All entries below are to be set down again, identical to the source.

EXERCISE DATA Block Start

/-- The instruction at the cursor retires and the thread goes on at pc. -/
def State.retireTo (s : State) (pc : Dword) : State :=
  (s.modMe (·.finish pc (decide (6 ≤ s.cur.slot.val)))).noteIssue

/-- The instruction at the cursor retires and the thread goes on at the next word. -/
def State.retire (s : State) : State := s.retireTo (s.me.pc + 4)

/-- The instruction does not issue: the thread leaves READY and issues it again when what it needs is there (R44). -/
def State.block (s : State) (st : SlotState) (n : Need) : State :=
  let ts := s.tsc
  s.modMe fun h => { h with st := st, need := n, sleepTs := ts }

/-- The slot is emptied: its next occupant is another thread (R46). What the ended thread still had at an engine's
hands goes on; its interval checks are kept apart until they are answered (R180). -/
def State.emptySlot (s : State) (t : Nat) (i : Fin 8) : State :=
  s.modTile t fun x =>
    let h := x.th i
    let x := x.setTh i { epoch := h.epoch + 1, lastIssue := h.lastIssue }
    { x with
      lateChecks := x.lateChecks ++ (h.checks.filter fun (c : Check) => c.answer.isNone).map fun c => (i.val, c) }.wakeHold

/-- Delegated(cause, epc, int) of R266, for the thread at the cursor. -/
def State.delegated (s : State) (cause : Nat) (epc : Dword) (int : Bool) : Bool :=
  let h := s.me
  !int && h.mode == .user && decide (s.cur.slot.val < 6) && bitAt s.here.core.jmdeleg cause
    && decide (8 ≤ bits h.jutvec 2 17) && !h.uhold && epc != BitVec.ofNat 64 (4 * bits h.jutvec 2 17)

/-- The four words of a fault record (R270). -/
def FaultRec.bytes (r : FaultRec) : List Byte :=
  leBytes 8 r.opc.toNat ++ leBytes 8 r.target.toNat
    ++ leBytes 8 (field 56 8 r.cause + field 40 8 r.reason + field 20 1 (b2n r.fab) + field 0 20 r.remote)
    ++ leBytes 8 r.ts

/-- The thread at the cursor as the source of a request or of a local access. -/
def State.meOrigin (s : State) : Origin :=
  { party := .thread
    tile := s.cur.tile
    slot := s.cur.slot
    epoch := s.me.epoch
    lidx := s.here.lidx
    pid := s.here.core.pid
    job := s.here.core.jobid
    fab := false
    omod := s.here.core.jmod
    machine := s.me.mode == .machine }

/-- A local store of the core's own unit. -/
def State.localWriter (s : State) (n : Nat) : Writer :=
  { kind := 0, org := s.meOrigin, logged := false, lsize := Nat.log2 n }

/-- M-mode trap entry: machine RAM at 4 * mtvec[14:2] (R266). -/
def mEntry (mtvec : Dword) : Dword := BitVec.ofNat 64 (5 * 2 ^ 60 + 4 * bits mtvec 2 13)

/-- mstatus fields (R98): MPP, MPIE, MIE; UXL always reads 2. -/
def mkStatus (mpp : Mode) (mpie mie : Bool) : Dword :=
  BitVec.ofNat 64 (2 ^ 33 + (if mpp = .machine then 3 * 2 ^ 11 else 0) + b2n mpie * 2 ^ 7 + b2n mie * 2 ^ 3)
def mppOf (v : Dword) : Mode := if bits v 11 2 = 0 then .user else .machine
/-- A write of MPP: 0b01 and 0b10 store 0b00 (R98). -/
def mppWritten (v : Dword) : Mode := if bits v 11 2 = 3 then .machine else .user
def mpieOf (v : Dword) : Bool := bitAt v 7
def mieOf (v : Dword) : Bool := bitAt v 3
def causeWord (cause : Nat) (int : Bool) : Dword := BitVec.ofNat 64 (b2n int * 2 ^ 63 + cause)

/-- The context after TakeTrap: to the thread's own handler when the cause is delegated, else to machine mode (R266).
A trap that leaves U-mode for firmware is noted for the firmware's disposition (R273). -/
def Thread.trapped (h : Thread) (deleg : Bool) (cycle cause : Nat) (epc val : Dword) (int : Bool) : Thread :=
  let h :=
    { h.clearResv cycle with
      st := .ready, need := .none, sleep := none, woken := none, awaits := none, vecAt := 0, vec := none, rcfg := none
      walkFault := none }
  if deleg then
    { h with
      jutepc := epc &&& 0xFFFFFFFFFFFFFFFC
      jutcause := BitVec.ofNat 64 cause
      jutval := val
      uhold := true
      pc := BitVec.ofNat 64 (4 * bits h.jutvec 2 17) }
  else
    { h with
      mepc := epc &&& 0xFFFFFFFFFFFFFFFC
      mcause := causeWord cause int
      mtval := val
      mstatus := mkStatus h.mode (mieOf h.mstatus) false
      mode := .machine
      pc := mEntry h.mtvec
      fwTrap := if h.mode = .user then some (cause, b2n int) else h.fwTrap }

EXERCISE DATA Block End

**RESPONSE BOX**
/-- The instruction at the cursor retires and the thread goes on at pc. -/
def State.retireTo (s : State) (pc : Dword) : State :=
  (s.modMe (·.finish pc (decide (6 ≤ s.cur.slot.val)))).noteIssue

/-- The instruction at the cursor retires and the thread goes on at the next word. -/
def State.retire (s : State) : State := s.retireTo (s.me.pc + 4)

/-- The instruction does not issue: the thread leaves READY and issues it again when what it needs is there (R44). -/
def State.block (s : State) (st : SlotState) (n : Need) : State :=
  let ts := s.tsc
  s.modMe fun h => { h with st := st, need := n, sleepTs := ts }

/-- The slot is emptied: its next occupant is another thread (R46). What the ended thread still had at an engine's
hands goes on; its interval checks are kept apart until they are answered (R180). -/
def State.emptySlot (s : State) (t : Nat) (i : Fin 8) : State :=
  s.modTile t fun x =>
    let h := x.th i
    let x := x.setTh i { epoch := h.epoch + 1, lastIssue := h.lastIssue }
    { x with
      lateChecks := x.lateChecks ++ (h.checks.filter fun (c : Check) => c.answer.isNone).map fun c => (i.val, c) }.wakeHold

/-- Delegated(cause, epc, int) of R266, for the thread at the cursor. -/
def State.delegated (s : State) (cause : Nat) (epc : Dword) (int : Bool) : Bool :=
  let h := s.me
  !int && h.mode == .user && decide (s.cur.slot.val < 6) && bitAt s.here.core.jmdeleg cause
    && decide (8 ≤ bits h.jutvec 2 17) && !h.uhold && epc != BitVec.ofNat 64 (4 * bits h.jutvec 2 17)

/-- The four words of a fault record (R270). -/
def FaultRec.bytes (r : FaultRec) : List Byte :=
  leBytes 8 r.opc.toNat ++ leBytes 8 r.target.toNat
    ++ leBytes 8 (field 56 8 r.cause + field 40 8 r.reason + field 20 1 (b2n r.fab) + field 0 20 r.remote)
    ++ leBytes 8 r.ts

/-- The thread at the cursor as the source of a request or of a local access. -/
def State.meOrigin (s : State) : Origin :=
  { party := .thread
    tile := s.cur.tile
    slot := s.cur.slot
    epoch := s.me.epoch
    lidx := s.here.lidx
    pid := s.here.core.pid
    job := s.here.core.jobid
    fab := false
    omod := s.here.core.jmod
    machine := s.me.mode == .machine }

/-- A local store of the core's own unit. -/
def State.localWriter (s : State) (n : Nat) : Writer :=
  { kind := 0, org := s.meOrigin, logged := false, lsize := Nat.log2 n }

/-- M-mode trap entry: machine RAM at 4 * mtvec[14:2] (R266). -/
def mEntry (mtvec : Dword) : Dword := BitVec.ofNat 64 (5 * 2 ^ 60 + 4 * bits mtvec 2 13)

/-- mstatus fields (R98): MPP, MPIE, MIE; UXL always reads 2. -/
def mkStatus (mpp : Mode) (mpie mie : Bool) : Dword :=
  BitVec.ofNat 64 (2 ^ 33 + (if mpp = .machine then 3 * 2 ^ 11 else 0) + b2n mpie * 2 ^ 7 + b2n mie * 2 ^ 3)
def mppOf (v : Dword) : Mode := if bits v 11 2 = 0 then .user else .machine
/-- A write of MPP: 0b01 and 0b10 store 0b00 (R98). -/
def mppWritten (v : Dword) : Mode := if bits v 11 2 = 3 then .machine else .user
def mpieOf (v : Dword) : Bool := bitAt v 7
def mieOf (v : Dword) : Bool := bitAt v 3
def causeWord (cause : Nat) (int : Bool) : Dword := BitVec.ofNat 64 (b2n int * 2 ^ 63 + cause)

/-- The context after TakeTrap: to the thread's own handler when the cause is delegated, else to machine mode (R266).
A trap that leaves U-mode for firmware is noted for the firmware's disposition (R273). -/
def Thread.trapped (h : Thread) (deleg : Bool) (cycle cause : Nat) (epc val : Dword) (int : Bool) : Thread :=
  let h :=
    { h.clearResv cycle with
      st := .ready, need := .none, sleep := none, woken := none, awaits := none, vecAt := 0, vec := none, rcfg := none
      walkFault := none }
  if deleg then
    { h with
      jutepc := epc &&& 0xFFFFFFFFFFFFFFFC
      jutcause := BitVec.ofNat 64 cause
      jutval := val
      uhold := true
      pc := BitVec.ofNat 64 (4 * bits h.jutvec 2 17) }
  else
    { h with
      mepc := epc &&& 0xFFFFFFFFFFFFFFFC
      mcause := causeWord cause int
      mtval := val
      mstatus := mkStatus h.mode (mieOf h.mstatus) false
      mode := .machine
      pc := mEntry h.mtvec
      fwTrap := if h.mode = .user then some (cause, b2n int) else h.fwTrap }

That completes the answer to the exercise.